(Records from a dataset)
-- ==== Sys2Proof/Machine/Store.lean ====
section
/-! DEFINITION. The images of the two stores: what they hold, the checks of a load, and the loads (R178, R183, R184), with the
ranges and relations of route entries, rules and parameters that requests check too (R12, R68, R69, R173, R174). -/

namespace Sys2Proof.Machine

/-! ### Ranges and relations -/

/-- The constraints of an extractor's part A in a frame of `length` bytes (R12, R19 step 2). -/
def ExtractorA.passes (a : ExtractorA) (length : Nat) : Bool :=
  decide (a.start ≤ 63) && decide (1 ≤ a.width) && decide (a.width ≤ 32) &&
    decide (a.start + a.width ≤ 8 * length) &&
    (decide (a.order = .lowFirst) || (decide (a.start % 8 = 0) && decide (a.width % 8 = 0))) &&
    decide (16 ≤ a.slot) && decide (a.slot ≤ 95)

/-- The constraints of an extractor's part B (R12, R20). -/
def ExtractorB.passes (b : ExtractorB) : Bool :=
  decide (b.multiplier ≠ 0) && decide (-32768 ≤ b.multiplier) && decide (b.multiplier ≤ 32767) &&
    decide (1 ≤ b.divisor) && decide (b.divisor ≤ 32767)

/-- The constraints of an extractor (R12). -/
def Extractor.passes (e : Extractor) (length : Nat) : Bool := e.a.passes length && e.b.passes && fits32 e.offset

/-- A timeout of a route entry: 10–65000 ms in steps of 10 ms (R11). -/
def timeoutPasses (t : Nat) : Bool := decide (10 ≤ t) && decide (t ≤ 65000) && decide (t % 10 = 0)

/-- The ranges of a route entry (R11, R12). -/
def Route.passes (r : Route) : Bool :=
  decide (r.key.identifier < 2 ^ 29) && decide (1 ≤ r.length) && decide (r.length ≤ 8) && timeoutPasses r.timeout &&
    decide (1 ≤ r.extractors.length) && decide (r.extractors.length ≤ 4) &&
    r.extractors.all (fun e => e.passes r.length)

/-- The place of a key in key order: port T before port L, then the identifier (R11). -/
def RouteKey.rank (k : RouteKey) : Nat := portBit k.port * 2 ^ 32 + k.identifier

/-- Numbers strictly ascending. -/
def ascends : List Nat → Bool
  | [] => true
  | [_] => true
  | a :: b :: rest => decide (a < b) && ascends (b :: rest)

/-- No number stands twice. -/
def noneTwice : List Nat → Bool
  | [] => true
  | a :: rest => !rest.contains a && noneTwice rest

/-- The destination slots of a route (R12). -/
def Route.slots (r : Route) : List Nat := r.extractors.map (fun e => e.a.slot)

/-- The ranges of a gauge record's settings (R41). -/
def GaugeSettings.inRange (g : GaugeSettings) : Bool :=
  decide (g.source ≤ 95) && decide (g.fallback.getD 0 ≤ 95) && decide (1 ≤ g.fullScale) && decide (g.fullScale ≤ 4095) &&
    decide (g.restDelay ≤ 255) && decide (g.deadBand ≤ 15) &&
    g.intervals.items.all (fun i => decide (200 ≤ i) && decide (i ≤ 20000))

/-- A live record passes: its ranges and the checks of R43 step 2 (R183). -/
def LiveRecord.passes (l : LiveRecord) : Bool :=
  l.settings.inRange && decide (2 ≤ l.curve.length) && decide (l.curve.length ≤ 8) &&
    l.curve.all (fun p => fits32 p.value) && recordPasses l.settings l.curve

/-- An alert code that a rule may carry with a severity (R69). -/
def ruleCode (code : Nat) : Bool := decide (1 ≤ code) && decide (code ≤ 0xEFFF)

/-- The alert code of a part D. -/
def RulePartD.code (d : RulePartD) : Option Nat := d.alert.map (·.1)

/-- The ranges of a stored rule (R67, R69). -/
def StoredRule.passes (r : StoredRule) : Bool :=
  decide (r.index < 64) && decide (r.a.lamp < 32) && decide (r.a.slot ≤ 95) && decide (r.a.priority ≤ 15) &&
    fits32 r.b && decide (r.c.hysteresis ≤ 65535) && decide (r.c.confirmTime ≤ 255) &&
    (match r.d.code with
      | none => true
      | some code => ruleCode code)

/-- The range of a parameter (R173). -/
def paramInRange (id : Nat) (v : Int) : Bool :=
  let within := fun (lo hi : Int) => decide (lo ≤ v) && decide (v ≤ hi)
  match id with
  | 0 => decide (v = 250) || decide (v = 500)
  | 1 => decide (v = 250) || decide (v = 500)
  | 2 => within 100 5000
  | 3 => within 0 10000
  | 4 => within (-1) 95
  | 5 => within 5 100
  | 6 => within 1 255
  | 7 => within 0 1
  | 8 => within 2 250
  | 9 => within 500 5000
  | 10 => within 16 95 || decide (v = -1)
  | 11 => within 16 95 || decide (v = -1)
  | 12 => within 16 95 || decide (v = -1)
  | 13 => within 16 95 || decide (v = -1)
  | 14 => within 16 95 || decide (v = -1)
  | 15 => within 16 95 || decide (v = -1)
  | 16 => within 16 95 || decide (v = -1)
  | 17 => within 60 600
  | 18 => within 15 120
  | 19 => within 5 60
  | 20 => within 1 60
  | 21 => within 1 20
  | 22 => within 2 60
  | 23 => within 0 0x1FFFFFFF
  | 24 => within 0 0x1FFFFFFF
  | 25 => within 0 0x1FFFFFFF
  | 26 => within 0 0x1FFFFFFF
  | _ => false

/-- The ids of the tachograph map (R126). -/
def mapIds : List Nat := [10, 11, 12, 13, 14, 15, 16]

/-- The ids of the four identifiers (R176). -/
def identifierIds : List Nat := [23, 24, 25, 26]

/-- The relations that parameter `id` with value `v` keeps to the other held values (R126, R127, R174). -/
def paramRelates (held : Bank Int 27) (id : Nat) (v : Int) : Bool :=
  if id = 18 then decide (held.get 19 0 ≤ v)
  else if id = 19 then decide (v ≤ held.get 18 0)
  else if mapIds.contains id then decide (v = -1) || mapIds.all (fun j => j == id || decide (held.get j 0 ≠ v))
  else if identifierIds.contains id then identifierIds.all (fun j => j == id || decide (held.get j 0 ≠ v))
  else true

/-! ### The configuration store (R178, R183) -/

/-- The stored form of rule `i` if it is LIVE (R178). -/
def State.storedRule (s : State) (i : Nat) : Option StoredRule :=
  let r := s.rule i
  match r.life, r.a, r.b, r.c, r.d with
  | .live, some a, some b, some c, some d => some { index := i, a := a, b := b, c := c, d := d }
  | _, _, _, _, _ => none

/-- The image of the live tables and parameters (R178). -/
def State.configImage (s : State) : ConfigImage :=
  { routes := s.intake.routes.map (·.route), gauges := s.gauges.map (·.live),
    rules := (List.range 64).filterMap s.storedRule, params := s.mgmt.held }

/-- The contents of a configuration image pass (R183). -/
def ConfigImage.passes (c : ConfigImage) : Bool :=
  decide (c.routes.length ≤ routeRoom) && c.routes.all Route.passes && ascends (c.routes.map (fun r => r.key.rank)) &&
    noneTwice (c.routes.flatMap Route.slots) && c.gauges.items.all LiveRecord.passes && c.rules.all StoredRule.passes &&
    ascends (c.rules.map (·.index)) && noneTwice (c.rules.filterMap (fun r => r.d.code)) &&
    (List.range 27).all (fun id => paramInRange id (c.params.get id 0) && paramRelates c.params id (c.params.get id 0))

/-- The empty configuration of a bad store (R183). -/
def ConfigImage.empty : ConfigImage :=
  { routes := [], gauges := Bank.fill 8 LiveRecord.factory, rules := [], params := defaultParams }

/-- The image of a good configuration store (R183). -/
def goodConfig (c : StoreContents ConfigImage) : Option ConfigImage :=
  match c with
  | .blank => none
  | .bad => none
  | .image i => if i.passes then some i else none

/-- A stored rule loaded: LIVE and INACTIVE (R87). -/
def StoredRule.load (r : StoredRule) : Rule :=
  { Rule.blank with life := .live, a := some r.a, b := some r.b, c := some r.c, d := some r.d }

/-- The Lamp Rule Table that the stored rules give (R87). -/
def loadRules (rules : List StoredRule) : Bank Rule 64 :=
  rules.foldl (fun bank r => bank.put r.index r.load) (Bank.fill 64 Rule.blank)

/-- One gauge channel loaded at its place (R45). -/
def loadChannel (image : ConfigImage) (bank : Bank Channel 8) (c : Nat) : Bank Channel 8 :=
  bank.put c ((bank.get c Channel.powerOn).load (image.gauges.get c LiveRecord.factory))

/-- An image installed whole (R16, R45, R87, R173, R183). -/
def State.installConfig (s : State) (image : ConfigImage) (valid : Bool) : State :=
  { s with
    intake.routes := image.routes.map (fun r => { route := r, hits := 0, rejects := 0 }),
    gauges := (List.range 8).foldl (loadChannel image) s.gauges,
    telltale.rules := loadRules image.rules,
    mgmt.held := image.params, mgmt.inEffect := image.params,
    store.report := valid }

/-- The configuration store loaded (R183). -/
def State.loadConfig (s : State) : State :=
  match goodConfig s.store.config with
  | some image => s.installConfig image true
  | none => s.installConfig ConfigImage.empty false

/-! ### The calibration store (R184) -/

/-- A k-factor in its range (R117). -/
def kPasses (k : Nat) : Bool := decide (2000 ≤ k) && decide (k ≤ 64000)

/-- The contents of a calibration image pass (R184). -/
def CalImage.passes (c : CalImage) : Bool :=
  kPasses c.kFactor && decide (c.history.length ≤ historyRoom) &&
    c.history.all (fun e => kPasses e.oldK && kPasses e.newK) &&
    decide (c.kFactor = (c.history.getLast?.map (·.newK)).getD 8000)

/-- The defaults of a bad or blank calibration store (R184). -/
def CalImage.default : CalImage := { kFactor := 8000, history := [], sealed := false, odometer := 0 }

/-- What the calibration store gives at a load (R184). -/
def loadedCal (c : StoreContents CalImage) : CalImage :=
  match c with
  | .blank => CalImage.default
  | .bad => CalImage.default
  | .image i => if i.passes then i else CalImage.default

/-- The distance block takes the loaded calibration and makes its WAKING entry (R106, R111, R124). -/
def State.loadCal (s : State) : State :=
  let c := loadedCal s.store.calibration
  let d : Distance :=
    { spaLevel := s.pins.spa, spbLevel := s.pins.spb, spaTimer := none, spbTimer := none, filterReject := 0,
      reverse := false, phaseB := 0, ring := [], lastPulse := none, zeroTimer := none, accumulator := 0,
      liveOdo := c.odometer, storedOdo := c.odometer, kFactor := c.kFactor, history := c.history, sealed := c.sealed }
  ({ s with dist := d }).restartZero

/-- The calibration write in flight completes (R182): the follow-on write starts, or the write state is IDLE. -/
def State.calWritten (s : State) : State :=
  match s.store.write with
  | .idle => { s with store.writeTimer := none }
  | .writing image =>
    { s with store.calibration := .image image, store.write := .idle, store.writeTimer := none, ign.writeMark := false }
  | .writingPending image => ({ s with store.calibration := .image image }).startCalWrite

end Sys2Proof.Machine
end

Exercise directions: Above are records; repeat only the lines starting at the line with "parameters (R178). -/" and ending at the line with "def ConfigImage.passes (c", exactly as they appear, both included.

Answer to this task:
/-- The image of the live tables and parameters (R178). -/
def State.configImage (s : State) : ConfigImage :=
  { routes := s.intake.routes.map (·.route), gauges := s.gauges.map (·.live),
    rules := (List.range 64).filterMap s.storedRule, params := s.mgmt.held }

/-- The contents of a configuration image pass (R183). -/
def ConfigImage.passes (c : ConfigImage) : Bool :=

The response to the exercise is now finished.